Did you remove both indices or only one? There's also a folder index.
i had removed all the indices. even with adding "byte_size" : "10mb" it gives the same error.
Could you run
GET /_cat/indices?v
Which error?
attached is output of GET /_cat/indices?v. isn't there any such limitation of one lakh characters in crawler while indexing ?
health status index uuid pri rep docs.count docs.deleted store.size pri.store.size green open .monitoring-es-6-2019.06.08 FImr8Vz-S-auPbGBOxN9uw 1 0 95033 50 32.5mb 32.5mb green open .monitoring-kibana-6-2019.06.08 ywVWbouMTTyOe-e834E4NQ 1 0 8635 0 1.7mb 1.7mb green open .monitoring-es-6-2019.06.07 1mfpADfRQCS_JbKVsjX1YQ 1 0 41993 23 14.2mb 14.2mb green open .monitoring-kibana-6-2019.06.10 Va-fHNX6QduHhAJVzdm8ow 1 0 1724 0 946.4kb 946.4kb green open .monitoring-kibana-6-2019.06.09 LjlJi8cPT3mYbHgUtaZ94g 1 0 8634 0 1.7mb 1.7mb green open .monitoring-es-6-2019.06.09 yoONcm07SMO3XzDwZFxRtw 1 0 112124 54 39.2mb 39.2mb yellow open bulk_datat 1DuBbStSearGdtES2MNkw 5 1 0 0 1.2kb 1.2kb green open .monitoring-kibana-6-2019.06.07 XYo-ci3TQWiUIt13jUpopA 1 0 4687 0 1.1mb 1.1mb green open .kibana gRXkAAMFSDWYOjMgip2pEg 1 0 1 0 4kb 4kb yellow open size_folder UD9NvxtBTS63G_4ixsLZvA 5 1 0 0 1.2kb 1.2kb green open .monitoring-es-6-2019.06.10 9zmZrBE-RvuaL1ovTFnoWw 1 0 26988 232 20.2mb 20.2mb
What is the HEAP size of elasticsearch?
10 GB heap size
i have updated ES to 6.8.0 and Fscrawler to 2.6. when i run crawler on a folder separately, all contents are indexed . the settings goes as
{
"name" : "test",
"fs" : {
"url" : "D:\\ELK\\test_data",
"update_rate" : "15m",
"excludes" : [ "*/~*" ],
"json_support" : false,
"filename_as_id" : false,
"add_filesize" : true,
"remove_deleted" : true,
"add_as_inner_object" : false,
"store_source" : false,
"index_content" : true,
"attributes_support" : false,
"raw_metadata" : true,
"xml_support" : false,
"index_folders" : true,
"lang_detect" : false,
"continue_on_error" : false,
"indexed_chars" : "-1",
"pdf_ocr" : true,
"ocr" : {
"language" : "eng"
}
},
"elasticsearch" : {
"nodes" : [ {
"host" : "127.0.0.1",
"port" : 9200,
"scheme" : "HTTP"
} ],
"bulk_size" : 100,
"flush_interval" : "5s",
"byte_size" : "10mb"
},
"rest" : {
"scheme" : "HTTP",
"host" : "127.0.0.1",
"port" : 8080,
"endpoint" : "fscrawler"
}
}
But when i take this folder inside a sub folder elastiscsearch gets stopped giving error Got a hard failure when executing the bulk request.

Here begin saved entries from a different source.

/-- What each turn of a loop keeps, the loop keeps. -/
theorem foldl_keeps {α β : Type} (g : Module → β) (f : Module → α → Module) (h : ∀ m a, g (f m a) = g m) : ∀ (l : List α) (m : Module), g (l.foldl f m) = g m := by
  intro l; induction l with
  | nil => intro m; rfl
  | cons a l ih => intro m; simp only [List.foldl_cons]; rw [ih, h]

/-- A change of every channel of a list. -/
theorem each_setChan (f : Chan → Chan) (hcl : ∀ c, (f c).closed = false) : ∀ (l : List Nat) (m : Module), Tbl.wf Chan.reset m.lamps.chans = true →
   Tbl.wf Chan.reset (m.each l (fun ch m => m.setChan ch f)).lamps.chans = true ∧
   (∀ ch, ch ∈ l → ((m.each l (fun ch m => m.setChan ch f)).chan ch).closed = false) ∧ (∀ ch, ch ∉ l → (m.each l (fun ch m => m.setChan ch f)).chan ch = m.chan ch)  ∧ (m.each l (fun ch m => m.setChan ch f)).own = m.own := by
  intro l; induction l with
  | nil => intro m hw; exact ⟨hw, by simp, fun _ _ => rfl, rfl⟩
  | cons a l ih =>
    intro m hw
    have hw1 : Tbl.wf Chan.reset (m.setChan a f).lamps.chans = true := Tbl.wf_modify hw _ _
    obtain ⟨h1, h2, h3, h4⟩ := ih (m.setChan a f) hw1
    refine ⟨h1, ?_, ?_, h4⟩
    · intro ch hch
      by_cases hl : ch ∈ l
      · exact h2 ch hl
      · have e : ch = a := by simpa [hl] using hch
        have := h3 ch hl
        show (((m.setChan a f).each l (fun ch m => m.setChan ch f)).chan ch).closed = false
        rw [this, chan_setChan hw, if_pos e]; exact hcl _
    · intro ch hch
      have := h3 ch (fun hh => hch (List.mem_cons_of_mem _ hh))
      show ((m.setChan a f).each l (fun ch m => m.setChan ch f)).chan ch = _
      rw [this, chan_setChan hw, if_neg (fun hh => hch (by rw [hh]; exact List.mem_cons_self))]

/-- Outputs put one after another. -/
theorem foldl_put {α : Type} (f : α → Out) : ∀ (l : List α) (m : Module), l.foldl (fun m v => m.put (f v)) m = { m with out := m.out ++ l.map f } := by
  intro l; induction l with
  | nil => intro m; simp
  | cons a l ih => intro m; simp only [List.foldl_cons]; rw [ih]; simp [Module.put]

/-- Turns that change only the lamps change only the lamps. -/
theorem foldl_lamps {α : Type} (f : Module → α → Module) (h : ∀ m a, ∃ x, f m a = { m with lamps := x }) : ∀ (l : List α) (m : Module), ∃ x, l.foldl f m = { m with lamps := x } := by
  intro l; induction l with
  | nil => intro m; exact ⟨m.lamps, rfl⟩
  | cons a l ih =>
    intro m; obtain ⟨x, e⟩ := h m a; obtain ⟨y, e2⟩ := ih (f m a)
    refine ⟨y, ?_⟩
    simp only [List.foldl_cons]; rw [e2, e]

/-- Every page of a range takes the code (R109). -/
theorem setCode_range (w : Window) (f : Nat) (c : BitVec 2) (hf : 2 ≤ f) : ∀ n, Tbl.wf 0 w.passbook = true →
    let w' := (List.range n).foldl (fun w i => w.setCode (f + i) c) w
    Tbl.wf 0 w'.passbook = true ∧ w' = { w with passbook := w'.passbook } ∧
      ∀ k, w'.code k = if f ≤ k ∧ k < f + n then c else w.code k := by
  intro n
  induction n with
  | zero => intro h; refine ⟨h, rfl, ?_⟩; intro k; rw [if_neg (by omega)]; rfl
  | succ n ih =>
    intro h
    obtain ⟨h1, h2, h3⟩ := ih h
    simp only [List.range_succ, List.foldl_append, List.foldl_cons, List.foldl_nil]
    generalize hw : (List.range n).foldl (fun w i => w.setCode (f + i) c) w = w' at h1 h2 h3
    have hn : ¬ f + n < 2 := by omega
    refine ⟨?_, ?_, ?_⟩
    · simp only [Window.setCode, hn, if_false]; exact Tbl.wf_set h1 _ _
    · simp only [Window.setCode, hn, if_false]; rw [h2]
    · intro k
      simp only [Window.setCode, hn, if_false, Window.code] at *
      have := h3 k
      simp only [Tbl.get_set h1]
      by_cases hk2 : k < 2
      · simp [hk2]; intro; omega
      · simp only [hk2, if_false] at *
        by_cases hk : k = f + n
        · subst hk; simp
        · rw [if_neg hk, this]
          by_cases hh : f ≤ k ∧ k < f + n
          · rw [if_pos hh, if_pos (by omega)]
          · rw [if_neg hh, if_neg (by omega)]

/-- The exchanges a host may ask for (R104). -/
theorem hostTransition_iff (e n : BitVec 2) : hostTransition e n = true ↔ ((e = 0 ∧ n = 1) ∨ (e = 1 ∧ n = 0) ∨ (e = 1 ∧ n = 2)) := by
  simp [hostTransition, or_assoc]

/-- PENDING bits cleared by one byte (R111). -/
theorem get_clear_byte (b : Byte) (k : Nat) : ∀ (n : Nat) (t : Tbl Bool), Tbl.wf false t = true →
   let t' := (List.range n).foldl (fun t i => if b.getLsbD i then Tbl.erase t (8 * k + i) else t) t
   Tbl.wf false t' = true ∧ ∀ i, Tbl.get false t' i = (Tbl.get false t i && !(decide (8 * k ≤ i ∧ i < 8 * k + n) && b.getLsbD (i - 8 * k))) := by
  intro n; induction n with
  | zero => intro t h; refine ⟨h, ?_⟩; intro i; have : ¬(8 * k ≤ i ∧ i < 8*k+0) := by omega
            simp only [this, decide_false, Bool.false_and, Bool.not_false, Bool.and_true]; rfl
  | succ n ih =>
    intro t h
    obtain ⟨h1, h2⟩ := ih t h
    simp only [List.range_succ, List.foldl_append, List.foldl_cons, List.foldl_nil]
    generalize hw : (List.range n).foldl (fun t i => if b.getLsbD i then Tbl.erase t (8 * k + i) else t) t = t' at h1 h2
    by_cases hb : b.getLsbD n = true
    · simp only [hb, if_true]
      refine ⟨Tbl.wf_erase h1 _, ?_⟩
      intro i
      rw [Tbl.get_erase h1, h2]
      by_cases hi : i = 8 * k + n
      · subst hi; simp [hb]
      · rw [if_neg hi]
        by_cases hh : 8 * k ≤ i ∧ i < 8 * k + n
        · have : 8 * k ≤ i ∧ i < 8 * k + (n+1) := by omega
          simp [hh, this]
        · have : ¬ (8 * k ≤ i ∧ i < 8 * k + (n+1)) := by omega
          simp only [hh, this, decide_false]
    · simp only [hb]
      refine ⟨h1, ?_⟩
      intro i
      rw [if_neg (by simp), h2]
      by_cases hi : i = 8 * k + n
      · subst hi; simp [hb]
      · by_cases hh : 8 * k ≤ i ∧ i < 8 * k + n
        · have : 8 * k ≤ i ∧ i < 8 * k + (n+1) := by omega
          simp [hh, this]
        · have : ¬ (8 * k ≤ i ∧ i < 8 * k + (n+1)) := by omega
          simp only [hh, this, decide_false]

/-- PENDING bits cleared by a write (R111). -/
theorem get_clearPending : ∀ (d : List Byte) (f : Nat) (t : Tbl Bool), Tbl.wf false t = true → ∀ i,
   Tbl.get false (clearPending t f d) i = (Tbl.get false t i && !(decide (8 * f ≤ i) && (d.getD (i / 8 - f) 0).getLsbD (i % 8))) := by
  intro d; induction d with
  | nil => intro f t h i; simp [clearPending]
  | cons b bs ih =>
    intro f t h i
    obtain ⟨h1, h2⟩ := get_clear_byte b f 8 t h
    rw [clearPending, ih _ _ h1, h2]
    by_cases c1 : 8 * f ≤ i
    · by_cases c2 : i < 8 * f + 8
      · have e1 : i / 8 - f = 0 := by omega
        have e2 : i - 8 * f = i % 8 := by omega
        have e3 : ¬ 8 * (f+1) ≤ i := by omega
        simp only [e1, e2, e3, c1, c2]; simp
      · have e1 : i / 8 - f = (i / 8 - (f+1)) + 1 := by omega
        have e3 : 8 * (f+1) ≤ i := by omega
        rw [e1]; simp only [e3, c1, c2]; simp
    · have e3 : ¬ 8 * (f+1) ≤ i := by omega
      simp only [e3, c1]; simp

/-- Nothing due after a reply: nothing happens. -/
theorem resetStep_idle (m : Module) (h1 : m.resetDue = none) (h2 : m.pow.standbyDue = false) (h3 : m.diag.bist = none) :
   m.resetStep.standbyStep.prbsStep = m := by
  have e : m.resetStep = m := by simp [Module.resetStep, h1]
  rw [e]
  have e : m.standbyStep = m := by simp [Module.standbyStep, h2]
  rw [e]; simp [Module.prbsStep, h3]

/-- An image that parses is stored under the next REVISION (R165). -/
theorem storeImage_stores (m : Module) (p : Packet) (bytes : List Byte) (i : Items)
    (he : p.field 0 4 = 0 ∨ p.field 0 4 = m.revision.toNat)
    (hp : parseImage m.variant m.upd.schema m.positionByte bytes = some i) :
    m.storeImage p bytes = 
      let m' := ((({ m with staging := none }.storeItems i).configChanged m.items).capBackup.judgeLedgerFree).leaveShelf
      (m', some (.ok (u32 m'.revision.toNat ++ u8 m'.escrowBits ++ rsv 3))) := by
  unfold Module.storeImage
  have hp' : parseImage ({ m with staging := none } : Module).variant ({ m with staging := none } : Module).upd.schema ({ m with staging := none } : Module).positionByte bytes = some i := hp
  simp only
  rw [if_neg (by rcases he with he | he <;> simp [he, Module.revision]), hp']
  rfl

/-- A sparse table after entries are dropped. -/
theorem get_filter {α : Type} [DecidableEq α] (d : α) (p : Nat × α → Bool) : ∀ (t : Tbl α) (b : Nat), Tbl.wfFrom d b t = true → ∀ k,
    Tbl.get d (t.filter p) k = if p (k, Tbl.get d t k) then Tbl.get d t k else d := by
  intro t; induction t with
  | nil => intro b h k; show d = if _ then d else d; simp
  | cons e t ih =>
    intro b h k
    obtain ⟨k0, v⟩ := e
    have hw : Tbl.wfFrom d (k0+1) t = true := by simp [Tbl.wfFrom] at h; exact h.2
    by_cases hk : k0 = k
    · subst hk
      by_cases hp : p (k0, v) = true
      · simp [List.filter, hp, Tbl.get]
      · simp only [List.filter, hp, Tbl.get, if_true]
        rw [ih _ hw, Tbl.get_below hw (by omega)]; simp [hp]
    · have h1 := ih _ hw k
      by_cases hp : p (k0, v) = true
      · simp only [List.filter, hp, Tbl.get, if_neg hk, h1]
      · simp only [List.filter, hp, Tbl.get, if_neg hk, h1]

/-- What stopping VITAL-OK leaves (R225). -/
theorem vitalStop_prov (m : Module) : m.vitalStop.prov = if m.prov.toggling && !m.vitalFree then
      { m.prov with toggling := false, lastToggle := m.now } else m.prov := by
  rw [(talk_vitalStop m).prov]; split <;> rfl

/-- What stopping VITAL-OK can change. -/
theorem books_vitalStop (m : Module) : Books { m with prov := m.vitalStop.prov } m.vitalStop := by
  have h := talk_vitalStop m
  have h2 := vitalStop_prov m
  split at h2 <;> rename_i hc
  · rw [if_pos hc] at h; rw [h2]; exact h.books
  · rw [if_neg hc] at h; rw [h2]; exact h.books

/-- Where a condition holds, VITAL-OK is open afterwards (R225). -/
theorem vitalStop_open {m : Module} (h : m.vitalCause ≠ 0) : m.vitalStop.prov.toggling = false ∧
    (if m.vitalStop.prov.toggling then m.clk.tick.toNat else m.vitalStop.prov.lastToggle) = if m.prov.toggling then m.clk.tick.toNat else m.prov.lastToggle := by
  have hv : m.vitalFree = false := by simp [Module.vitalFree, h]
  rw [vitalStop_prov, hv]
  cases ht : m.prov.toggling <;> simp [ht, Module.now]

/-- What redoing the journal keeps (R341). -/
theorem redoJournal_keeps (m : Module) : m.redoJournal.vault.hubEpoch = m.vault.hubEpoch ∧ m.redoJournal.vault.checkpoint = m.vault.checkpoint ∧ m.redoJournal.ent = m.ent ∧ m.redoJournal.variant = m.variant := by
  unfold Module.redoJournal
  dsimp only
  split
  · exact ⟨rfl, rfl, rfl, rfl⟩
  · split
    · obtain ⟨c, hc⟩ := setCounter_same m.vault.journal.entries m.vault
      rw [hc]; exact ⟨rfl, rfl, rfl, rfl⟩
    · exact ⟨rfl, rfl, rfl, rfl⟩

/-- Settling the first interval changes the metering only. -/
theorem settleStart_eq (m : Module) : ∃ x, m.settleStart = { m with meter := x } := ⟨_, rfl⟩

/-- What the start of the metering keeps (R343). -/
theorem meterStart_keeps (m : Module) (b : Bool) : (m.meterStart b).vault.hubEpoch = m.vault.hubEpoch ∧ (m.meterStart b).vault.checkpoint = m.vault.checkpoint ∧ (m.meterStart b).ent = m.ent := by
  obtain ⟨h1, h2, h3, _⟩ := redoJournal_keeps m
  unfold Module.meterStart
  dsimp only
  split
  · rw [(settleStart_eq _).choose_spec]; exact ⟨h1, h2, h3⟩
  · exact ⟨h1, h2, h3⟩

/-- Erasing PREVIOUS changes its slot only (R406). -/
theorem erasePrevious_eq (m : Module) : ∃ x, m.erasePrevious = { m with vault := { m.vault with alternate := x } } := by
  unfold Module.erasePrevious; dsimp only
  generalize m.vault.config.any _ = own
  split <;> split
  all_goals first | exact ⟨_, rfl⟩ | exact ⟨m.vault.alternate, rfl⟩

/-- What promoting PENDING keeps (R403). -/
theorem promoteKey_keeps (m : Module) : m.promoteKey.vault.hubEpoch = m.vault.hubEpoch ∧ m.promoteKey.vault.checkpoint = m.vault.checkpoint ∧ m.promoteKey.ent = m.ent := by
  unfold Module.promoteKey; dsimp only
  split
  · split
    · split
      · exact ⟨rfl, rfl, rfl⟩
      · rw [(erasePrevious_eq _).choose_spec]; exact ⟨rfl, rfl, rfl⟩
    · exact ⟨rfl, rfl, rfl⟩
  · exact ⟨rfl, rfl, rfl⟩

/-- An epoch is never 0. -/
theorem nextEpoch_ne_zero (e : Word16) : nextEpoch e ≠ 0 := by
  unfold nextEpoch; split
  · decide
  · rename_i h; intro hh; apply h
    have := congrArg BitVec.toNat hh
    apply BitVec.eq_of_toNat_eq
    simp at this ⊢; omega

/-- Calibration within R244's limits. -/
theorem cal_ok (cal : List CalPath) : cal.all CalPath_ok = true ↔ ∀ p ∈ cal, p.offset.natAbs ≤ 100 ∧ 9500 ≤ p.gain ∧ p.gain ≤ 10500 := by
  simp [List.all_eq_true, CalPath_ok, and_assoc]

/-- The end of the loads changes the stage only. -/
theorem reloadEnds_eq (m : Module) : ∃ x, m.reloadEnds = { m with stage := x } := by
  unfold Module.reloadEnds; split
  · exact ⟨_, rfl⟩
  · exact ⟨m.stage, rfl⟩

/-- Settling learnings leaves the slices. -/
theorem settleLearns_hub_own (m : Module) : m.settleLearns.hub = m.hub ∧ m.settleLearns.own = m.own := by
  have h := talk_foldl (fun (m : Module) (j : LearnJob) => m.final j.ref (if j.restarted then stSliceRestarted else stOk) 0
      (resultPayload (j.chans.map (fun c => (c.1, c.2.2.getD 3))))) (fun m _ => talk_final _ _ _ _ _) (m.prov.learns.filter (fun j => j.chans.all (fun c => c.2.2.isSome))) { m with prov := { m.prov with learns := m.prov.learns.filter (fun j => !j.chans.all (fun c => c.2.2.isSome)) } }
  exact ⟨h.hub, h.own⟩

/-- Settling wire tests leaves the slices. -/
theorem settleWires_hub_own (m : Module) : m.settleWires.hub = m.hub ∧ m.settleWires.own = m.own := by
  have h := talk_foldl (fun (m : Module) (j : WireJob) => m.final j.ref (if j.restarted then stSliceRestarted else stOk) 0
      (resultPayload (j.chans.map (fun c => (c.1, c.2.getD 2))))) (fun m _ => talk_final _ _ _ _ _) (m.prov.wires.filter (fun j => j.chans.all (fun c => c.2.isSome))) { m with prov := { m.prov with wires := m.prov.wires.filter (fun j => !j.chans.all (fun c => c.2.isSome)) } }
  exact ⟨h.hub, h.own⟩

i tried with many combination of settings in _settings.json for
"bulk_size" : 100,
"flush_interval" : "5s",
"byte_size" : "10mb"
i even made byte_size : "1mb" and bulk_size : "50" and bulk_size : "10". can i get what exactly are the settings i can make so that i can get the contents indexed inside sub folder.
Did you solve the issue at the end? Sorry for not following up on this.
Fscrawler Version: 2.6 Elasicsearch V: 6.4.3
I am not able to crawl files which are larger in size, i did changes in "indexed.chars" in _settngs.json file. is there any other way to let the crawler crawl all the contents of file.